## [TASK OBJECTIVE]
In the records below, find the lines that include "accepted" and copy each.

## [INPUT DATA]

::::::

-- ==== Sys2Proof/Config.lean ====
section
/-! DEFINITION. What is fixed for the FK9, and the free values: constants without a body where the manual leaves a value open. -/

namespace Sys2Proof.Config

/-- Compute dies of the package (R2). -/
def dies : Nat := 4

/-- Enabled cores per die, numbered 0 to 79 (R2, R98). -/
def coresPerDie : Nat := 80

/-- Spare cores per die (R2). -/
def sparesPerDie : Nat := 4

/-- Tracks per core (R2). -/
def tracksPerCore : Nat := 8

/-- Lanes of a group (R26). -/
def lanes : Nat := 32

/-- Resident groups per track (R96). -/
def groupsPerTrack : Nat := 32

/-- Groups on the carriageway of a track (R100). -/
def carriagewayGroups : Nat := 8

/-- Guess tickets per core (R230). -/
def tickets : Nat := 4096

/-- Copies in flight per core (R335). -/
def copies : Nat := 256

/-- Ranges of a core's scoreboard (R336). -/
def ranges : Nat := 256

/-- Operand slots of a core's tile store (R303). -/
def operandSlots : Nat := 1024

/-- Slots of a core's accumulator store (R303). -/
def accumulatorSlots : Nat := 768

/-- Slot versions one group may hold (R303). -/
def slotsPerGroup : Nat := 256

/-- Bytes of a line (R199). -/
def line : Nat := 128

/-- Lines of the L1, 256 KiB (R2). -/
def l1Lines : Nat := 2048

/-- Lines of the instruction cache, 64 KiB (R3). -/
def icacheLines : Nat := 512

/-- Lines of a die's LLC, 256 MiB (R4). -/
def llcLines : Nat := 2097152

/-- Memory stacks of a die (R4). -/
def stacksPerDie : Nat := 3

/-- Bytes of the register cache of a track, and of the scratch of a core (R3). -/
def registerCache : Nat := 196608
/-- See `registerCache`. -/
def scratchBytes : Nat := 262144

/-- Ways of a set of the L2 (R201). -/
def l2Ways : Nat := 16

/-- Sticky bound of an operation counter (R19). -/
def counterMax : Nat := 63

/-- L1 lease budget of a core in KiB (R104). -/
def leaseBudget : Nat := 192

/-- Entries of a core's L1 TLB (R207). -/
def coreTlb : Nat := 256

/-- Entries of a die's L2 TLB (R207). -/
def dieTlb : Nat := 16384

/-- Ticks after which an unanswered remote request is abandoned (R349, R362). -/
def abandonTicks : Nat := 2000000

/-- What a byte of memory that nothing has written reads as. DESIGN CHOICE, log entry 5: a cold reset keeps no data (R386) and
the manual names no contents; unsafe. -/
def unlistedByte : Byte := 0#8

/-- FREE VALUE. The draws of the stochastic-rounding generators (R150), by the number of the draw; log entry 3. -/
opaque rand : Nat → BitVec 16

/-- FREE VALUE. The unpublished SFU function (R175): operation code, format code and input bits to result bits. A result outside
the bounds of R175 is not used; log entry 6. -/
opaque sfu : Nat → Nat → Nat → Nat

/-- FREE VALUE. Bytes whose contents carry no meaning: data of an uncorrectable error (R245), lines read under another owner's key
(R218, R372); by the number of the byte; log entry 3. -/
opaque openByte : Nat → Byte

/-- FREE VALUE. The hash that chooses a line's L2 set (R201), a number below 32,768 after reduction; log entry 7. -/
opaque l2Set : Nat → Nat

/-- FREE VALUE. Which of the candidates a cache replaces (R201, R214), by the number of the choice; log entry 7. -/
opaque replaced : Nat → Nat

/-- FREE VALUE. The combining tree of one element of a collective (R357): by the number of the choice, a number from which each
pairing is taken; log entry 8. -/
opaque collTree : Nat → Nat

/-- FREE VALUE. The place and length of a tile save image (R128), by the number of the record; log entry 3. -/
opaque saveImage : Nat → W64

/-- FREE VALUE. A new owner key (R372), by the number of the bring-up; no agent can read it; log entry 3. -/
opaque ownerKey : Nat → BitVec 512

/-- FREE VALUE. A new AES-256-GCM key (R350, R365), by the number of the bring-up; no agent can read it; log entry 3. -/
opaque portKey : Nat → BitVec 256

/-- FREE VALUE. The set group of the LLC in which a line lies (R385); log entry 69. -/
opaque llcGroup : Nat → Nat

/-- FREE VALUE. The way of the LLC that a line takes (R385); log entry 69. -/
opaque llcWay : Nat → Nat

/-- FREE VALUE. The SEV of a ring entry (R373) of a TYPE for which the manual names none; log entry 3. -/
opaque severity : Nat → Nat

/-- FREE VALUE. The TYPE of the supervisor ring entry of a sparing event (R385), for which the manual names none: 0 a memory channel, 1 an LLC
way, 2 a Causeway lane, 3 an Ultra Ethernet port; log entry 3. -/
opaque sparingType : Nat → Nat

/-- FREE VALUE. Whether a request that was abandoned or refused had been performed at its node (R349), by the number of the choice; log
entry 3. -/
opaque performed : Nat → Bool

/-- FREE VALUE. Whether the checks of a cold reset pass (R386), by the number of the reset; log entry 103. -/
opaque bringUp : Nat → Bool

/-- FREE VALUE. The cores that the self-test of a cold reset finds bad (R386), by the number of the reset; log entry 103. -/
opaque badCores : Nat → List Nat

/-- FREE VALUE. The channels that training at a cold reset finds bad (R386), by die, stack and channel; log entry 103. -/
opaque badChannels : Nat → List (Nat × Nat × Nat)

end Sys2Proof.Config
end

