-- ==== Sys2Proof/Machine/Memory.lean ====
section
/-! DEFINITION. Memory and its hierarchy: the physical map, bytes and lines of memory, the L2 of a die, and translation
(R198 to R211). -/

namespace Sys2Proof.Machine

/-- The core with a number. -/
def State.core (s : State) (c : Nat) : Core := s.cores.get c Core.reset
/-- The state with a core changed. -/
def State.updCore (s : State) (c : Nat) (f : Core → Core) : State := { s with cores := s.cores.upd c Core.reset f }
/-- The die with a number. -/
def State.die (s : State) (d : Nat) : Die := s.dies.get d Die.reset
/-- The state with a die changed. -/
def State.updDie (s : State) (d : Nat) (f : Die → Die) : State := { s with dies := s.dies.upd d Die.reset f }
/-- The VF with a number. -/
def State.vf (s : State) (v : Nat) : Vf := s.vfs.get v Vf.none
/-- The die of a core (R98). -/
def dieOf (core : Nat) : Nat := core / Config.coresPerDie

/-- The first byte of the line that holds an address (R199). -/
def lineOf (a : Nat) : Nat := a / Config.line * Config.line

/-- The regions of the physical map (R198). -/
inductive Region where
  | hbm (die : Nat)
  | lpddr (die : Nat)
  | causeway (port : Nat)
  deriving DecidableEq, Repr

/-- The region of a physical address; none for a hole (R198). -/
def region (a : Nat) : Option Region :=
  if a < 4 * 0x3000000000 then some (.hbm (a / 0x3000000000))
  else if 0x10000000000 ≤ a ∧ a < 0x10000000000 + 4 * 0x4000000000 then some (.lpddr ((a - 0x10000000000) / 0x4000000000))
  else if 0x100000000000 ≤ a ∧ a < 0x100000000000 + 12 * 0x40000000000 then some (.causeway ((a - 0x100000000000) / 0x40000000000))
  else none

/-- The home die of a region (R198). -/
def Region.home : Region → Nat
  | .hbm d => d
  | .lpddr d => d
  | .causeway p => p / 3

/-- Whether a host chiplet holds a half of a line exclusive, whose data a device access must wait for (R280). -/
def State.hostHolds (s : State) (la : Nat) : Bool := s.host.get la 0 == 2 || s.host.get (la + 64) 0 == 2

/-- Whether a die's firewall takes a request of another die: a coherence message under SNOOP, any other request under ALLOW (R367). -/
def Die.takes (d : Die) (src dst : Nat) (snoop : Bool) : Bool := src == dst || (if snoop then d.snoop else d.allow).getLsbD src

/-- Whether a request of a die for a line is accepted at the line's home (R367). -/
def State.linkOk (s : State) (d la : Nat) : Bool :=
  match region la with | some r => (s.die r.home).takes d r.home false | none => true

/-- Whether a coherence message of a line's directory is accepted at a die (R367). -/
def State.snoopOk (s : State) (d la : Nat) : Bool :=
  match region la with | some r => (s.die d).takes r.home d true | none => true

/-- What a refused read returns: 0 with P = 1 (R368). -/
def refusedLine : L1Line := ⟨List.replicate 128 0, true⟩

/-- The Causeway port of an address, if it lies in a window. -/
def portOf (a : Nat) : Option Nat := match region a with | some (.causeway p) => some p | _ => none

/-- A packet of a line sent at its Causeway port: under a confidential page its nonce takes the next count (R216, R350). -/
def State.countPacket (s : State) (la : Nat) (conf : Bool) : State :=
  match if conf then portOf la else none with
  | some port => { s with pkg := { s.pkg with ports := s.pkg.ports.upd port ⟨0, 0⟩ (fun p => { p with counter := p.counter + 1 }) } }
  | none => s

/-- Whether an address lies in a Causeway window. -/
def isCauseway (a : Nat) : Bool :=
  match region a with | some (.causeway _) => true | _ => false

/-- The canonical form of memory: addresses strictly rising, and no entry equal to what an unlisted address reads as. -/
def Memory.wf (m : Map Byte) : Bool := m.rising && m.vals.all (fun b => b != Config.unlistedByte)

/-- The byte of memory at an address. -/
def Memory.read (m : Map Byte) (a : Nat) : Byte := m.get a Config.unlistedByte
/-- Memory with a byte written; a byte equal to what an unlisted address reads as is not listed. -/
def Memory.write (m : Map Byte) (a : Nat) (b : Byte) : Map Byte := if b = Config.unlistedByte then m.del a else m.put a b
/-- The `n` bytes of memory from an address. -/
def Memory.readN (m : Map Byte) (a n : Nat) : List Byte := (upTo n).map (fun i => Memory.read m (a + i))
/-- Memory with bytes written from an address on. -/
def Memory.writeN (m : Map Byte) (a : Nat) : List Byte → Map Byte
  | [] => m
  | b :: t => Memory.writeN (Memory.write m a b) (a + 1) t

/-- Whether a number is in a list. -/
def has (l : List Nat) (n : Nat) : Bool := l.any (fun x => x == n)
/-- A number put into a list, once. -/
def addOnce (l : List Nat) (n : Nat) : List Nat := if has l n then l else l ++ [n]
/-- A list without a number. -/
def drop (l : List Nat) (n : Nat) : List Nat := l.filter (fun x => x != n)

/-- A line of memory (R199). -/
def State.memLine (s : State) (la : Nat) : L1Line := ⟨Memory.readN s.mem la 128, has s.poison la⟩

/-- A line written into memory with its poison mark (R245). -/
def State.writeLine (s : State) (la : Nat) (data : List Byte) (poison : Bool) : State :=
  { s with mem := Memory.writeN s.mem la data, poison := if poison then addOnce s.poison la else drop s.poison la }

/-- The dies other than `d`, then `d` itself is left out: where a line may be held owned (R201). -/
def State.ownerOf (s : State) (la : Nat) : Option Nat :=
  (upTo Config.dies).find? (fun d => match (s.die d).l2.find? la with | some l => l.dirty | none => false)

/-- The value of a line that the directory gives a requester: the owning L2's, or memory's (R201, R278). -/
def State.directoryLine (s : State) (la : Nat) : L1Line :=
  match s.ownerOf la with
  | some d => (match (s.die d).l2.find? la with | some l => ⟨l.data, l.poison⟩ | none => s.memLine la)
  | none => s.memLine la

/-- Whether a firewall refuses what a die asks of a line's home: that of the home refuses the request, or, where another die owns the line, that die's
refuses the directory's message for its copy, and so what the die has asked for is not performed (R367, R368, log entry 113). -/
def State.barred (s : State) (d la : Nat) : Bool :=
  match s.ownerOf la with
  | some o => o != d && !(s.linkOk d la && s.snoopOk o la)
  | none => !s.linkOk d la

/-- Whether a firewall refuses a die's read of a line, which its L2 does not hold (R368). -/
def State.refusedRead (s : State) (d la : Nat) : Bool := ((s.die d).l2.find? la).isNone && s.barred d la

/-- Whether a die holds a copy of a line, in its L2 or on its way to or in an L1. -/
def State.holds (s : State) (d la : Nat) : Bool :=
  ((s.die d).l2.find? la).isSome || s.cores.any (fun p => dieOf p.1 == d && ((p.2.l1.find? la).isSome || (p.2.fills.find? la).isSome))

/-- Refusals of the firewalls at some dies reported to the supervisor ring: messages of a line's directory and a die's own write-backs bear no owner tag
(R368, R373, log entry 113). -/
def State.reportDies (s : State) (la : Nat) (dies : List Nat) : State :=
  dies.foldl (fun t d => t.reportSupervisor 6 0xFF (severityOf 6) (BitVec.ofNat 64 la) (BitVec.ofNat 32 d)) s

/-- The dies among some that hold a line and whose firewalls refuse its directory's messages (R367). -/
def State.deafDies (s : State) (la : Nat) (dies : List Nat) : List Nat := dies.filter (fun d => !s.snoopOk d la && s.holds d la)

/-- A line as a read at a die's L2 finds it (R274, R278); one that a firewall refuses reads 0 with P = 1 (R368). -/
def State.l2Line (s : State) (d la : Nat) : L1Line :=
  match (s.die d).l2.find? la with
  | some l => ⟨l.data, l.poison⟩
  | none => if s.barred d la then refusedLine else s.directoryLine la

/-- A line as its home finds it: its owner's copy, where that die's firewall lets the directory have it, or memory's (R201, R368). -/
def State.homeView (s : State) (la : Nat) : L1Line :=
  match s.ownerOf la with
  | some o => if s.snoopOk o la then s.directoryLine la else refusedLine
  | none => s.memLine la

/-- The bytes of a list of lines from an address on. -/
def sliceLine (l : L1Line) (a n : Nat) : List Byte := (l.data.drop (a % 128)).take n

/-- The lines that an access touches. -/
def linesOf (a n : Nat) : List Nat :=
  if n = 0 then [] else (upTo ((a + n - 1) / 128 - a / 128 + 1)).map (fun i => (a / 128 + i) * 128)

/-- Bytes as a read at a die's L2 finds them, and whether a line of them is poisoned. -/
def State.l2Read (s : State) (d a n : Nat) : List Byte × Bool :=
  ((upTo n).map (fun i => ((s.l2Line d (lineOf (a + i))).data.getD ((a + i) % 128) 0)), (linesOf a n).any (fun la => (s.l2Line d la).poison))

/-- Bytes replaced in a line from an offset on. -/
def patch (data : List Byte) (off : Nat) (new : List Byte) : List Byte := data.take off ++ new ++ data.drop (off + new.length)

/-- A line that passes its home's memory-side LLC kept there, unless its way is disabled (R4, R385, log entry 69). -/
def State.noteLlc (s : State) (la : Nat) : State :=
  match region la with
  | some (.causeway _) | none => s
  | some r => s.updDie r.home (fun x =>
      if x.waysOff.any (fun w => w.1 == Config.llcGroup la && w.2 == Config.llcWay la) then x else { x with llc := (la :: drop x.llc la).take Config.llcLines })

/-- The dirty copy of another die given up: memory takes its data, and the L2 keeps it clean (R201). -/
def State.cleanLine (s : State) (d la : Nat) : State :=
  match (s.die d).l2.find? la with
  | some l =>
    if l.dirty then (((s.writeLine la l.data l.poison).updDie d (fun x => { x with l2 := x.l2.put la { l with dirty := false } })).noteLlc la).countPacket la l.conf
    else s
  | none => s

/-- A die's own write-back of a line: where the firewall of the line's home refuses it, it is dropped and reported (R201, R368). -/
def State.giveBack (s : State) (d la : Nat) : State :=
  if s.linkOk d la then s.cleanLine d la
  else if s.ownerOf la = some d then s.reportDies la [d] else s

/-- The set of the L2 that holds a line (R201). -/
def l2SetOf (la : Nat) : Nat := Config.l2Set la % 32768

/-- The line that gives way, from the candidates with their policies: stream lines first, keep lines last, and within one class a free
choice (R214). -/
def victimOf (lines : List (Nat × Nat)) (n : Nat) : Option Nat :=
  let stream := lines.filter (fun p => p.2 == 1)
  let plain := lines.filter (fun p => p.2 == 0)
  let from' := if !stream.isEmpty then stream else if !plain.isEmpty then plain else lines
  (from'[Config.replaced n % from'.length]?).map Prod.fst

::::::

## [OUTPUT OF THE TASK]
/-- Whether a request of a die for a line is accepted at the line's home (R367). -/
/-- Whether a coherence message of a line's directory is accepted at a die (R367). -/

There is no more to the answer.